Мы умрем с заходом солнца, подумал Перрин, пошатываясь на бегу. Быть
забитым как лисица. Он нащупал топор, затем протянул руку к праще. Она
больше поможет. Хотя и немногим. Нет, немногим -- против сотни воронов,
сотни мечущихся стрелою мишеней, сотни вонзающихся клювов.
-- Твой черед ехать верхом, Перрин, -- устало произнесла Эгвейн.
-- Еще немного, -- задыхаясь, выдавил он. -- Меня еще не на одну милю
хватит.
Девушка кивнула и осталась в седле. Она точно устала. Сказать ей? Или
пусть думает, что у нас все еще есть шанс спастись? Час надежды, пусть даже
и отчаянной, или же час отчаяния?
Илайас снова наблюдал за ним, ничего не говоря. Он-то должен знать, но
он не проронил ни слова. Перрин опять взглянул на Эгвейн и сморгнул горячие
слезы. Он коснулся топора и подумал, хватит ли у него мужества. В последние
минуты, когда вороны обрушатся на них, когда исчезнет последняя надежда,
хватит ли у него мужества избавить ее от такой смерти, которой умер лис?
Свет, дай мне сил!
Вороны впереди, казалось, разом исчезли.
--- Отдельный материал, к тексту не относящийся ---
-- ==== Sys2Proof/Laws/Receiver.lean ====
section
/-! SUPPORT. What the reference receiver can do at one event, and what it makes of a byte, a start cue, a terminator and a
whole transaction. -/

namespace Sys2Proof.Machine

/-! ### Inversion -/

/-- Everything `apply` can do: forget the controller with a mark, set the mode, set the display control, or write RAM inside
`0..n-1` (R68 to R72). The phase and the receiver's own registers stay. -/
theorem rxApply_cases (n : Nat) (t : List Byte) (r : Receiver) :
    rxApply n t r = (rxHavoc r, true) ∨
    (∃ m, rxApply n t r = ({ r with mode := some m }, false)) ∨
    (∃ d, rxApply n t r = ({ r with disp := some d }, false)) ∨
    (∃ a d, a + d.length ≤ n ∧ rxApply n t r = ({ r with ram := Memory.writeList a d r.ram }, false)) := by
  unfold rxApply
  split
  · exact .inl rfl
  · unfold rxCommand
    split_ifs
    · exact .inr (.inl ⟨_, rfl⟩)
    · exact .inr (.inl ⟨_, rfl⟩)
    · exact .inr (.inr (.inl ⟨_, rfl⟩))
    · exact .inl rfl
  · rename_i c d ds
    unfold rxWrite
    dsimp only
    by_cases hc : c.extractLsb' 4 4 = 0xC
    · rw [if_pos hc]
      rcases hm : r.mode with _ | _ | _
      · exact .inl rfl
      · dsimp only
        split_ifs with h
        · exact .inr (.inr (.inr ⟨_, _, h, rfl⟩))
        · exact .inl rfl
      · dsimp only
        split_ifs with h
        · exact .inr (.inr (.inr ⟨_, _, by omega, rfl⟩))
        · exact .inl rfl
    · rw [if_neg hc]
      exact .inl rfl

/-- Everything an event can do to the controller: nothing, forget it with a mark, or take a transaction's effect at the
terminator's last event. -/
theorem rxEvent_cases (n : Nat) (clk dio : Option Bool) (e : Event) (r : Receiver) :
    ((rxEvent n clk dio e r).2 = false ∧ (rxEvent n clk dio e r).1.ram = r.ram ∧
      (rxEvent n clk dio e r).1.mode = r.mode ∧ (rxEvent n clk dio e r).1.disp = r.disp) ∨
    rxEvent n clk dio e r = (rxError r, true) ∨
    (r.phase = .txT3 ∧ e = .setDat true ∧ rxEvent n clk dio e r = rxApply n r.bytes { r with phase := .idle }) := by
  obtain ⟨phase, nbits, acc, bytes, ram, mode, disp⟩ := r
  cases phase
  · rcases e with b | b | ms | l
    · simp [rxEvent, rxInLost]
    · cases b
      · simp [rxEvent, rxInLost]
      · simp only [rxEvent, rxInLost]; split_ifs <;> simp
    · simp [rxEvent, rxInLost]
    · simp [rxEvent, rxInLost]
  · rcases e with b | b | ms | l
    · simp [rxEvent, rxInIdle]
    · cases b
      · simp only [rxEvent, rxInIdle]; split_ifs <;> simp [rxStart]
      · simp [rxEvent, rxInIdle]
    · simp [rxEvent, rxInIdle]
    · simp [rxEvent, rxInIdle]
  · rcases e with b | b | ms | l
    · cases b <;> simp [rxEvent, rxInTxB]
    · cases b
      · simp only [rxEvent, rxInTxB]; split_ifs <;> simp
      · simp [rxEvent, rxInTxB]
    · simp [rxEvent, rxInTxB]
    · simp [rxEvent, rxInTxB]
  · rcases e with b | b | ms | l
    · cases b
      · simp [rxEvent, rxInTxL]
      · cases dio with
        | none => simp [rxEvent, rxInTxL]
        | some v => simp only [rxEvent, rxInTxL, rxSample]; split_ifs <;> simp
    · simp [rxEvent, rxInTxL]
    · simp [rxEvent, rxInTxL]
    · simp [rxEvent, rxInTxL]
  · rcases e with b | b | ms | l
    · cases b <;> simp [rxEvent, rxInT1]
    · simp [rxEvent, rxInT1]
    · simp [rxEvent, rxInT1]
    · simp [rxEvent, rxInT1]
  · rcases e with b | b | ms | l
    · cases b <;> simp [rxEvent, rxInT2]
    · simp [rxEvent, rxInT2]
    · simp [rxEvent, rxInT2]
    · simp [rxEvent, rxInT2]
  · rcases e with b | b | ms | l
    · simp [rxEvent, rxInT3]
    · cases b
      · simp [rxEvent, rxInT3]
      · exact .inr (.inr ⟨rfl, rfl, rfl⟩)
    · simp [rxEvent, rxInT3]
    · simp [rxEvent, rxInT3]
Перрин по-прежнему различал
темные размытые облачка вдалеке, на востоке и на западе, но вот впереди...
ничего. Куда они делись? Свет, если мы их перегнали...
Вдруг юношу обдало холодком, его охватило отчетливое морозное
покалывание, будто посреди зимы он прыгнул в реку Винный Ручей. Мороз
пробежал по коже и, казалось, унес прочь немного усталости, немного снял
тупую боль в ногах и ослабил жжение в легких. И он оставил после себя...
что-то.
Перрин не мог бы сказать, что именно, он просто чувствовал себя иначе.
Споткнувшись, он остановился и огляделся испуганно по сторонам.
Илайас наблюдал за ним, наблюдал за обоими со слабым блеском в глазах.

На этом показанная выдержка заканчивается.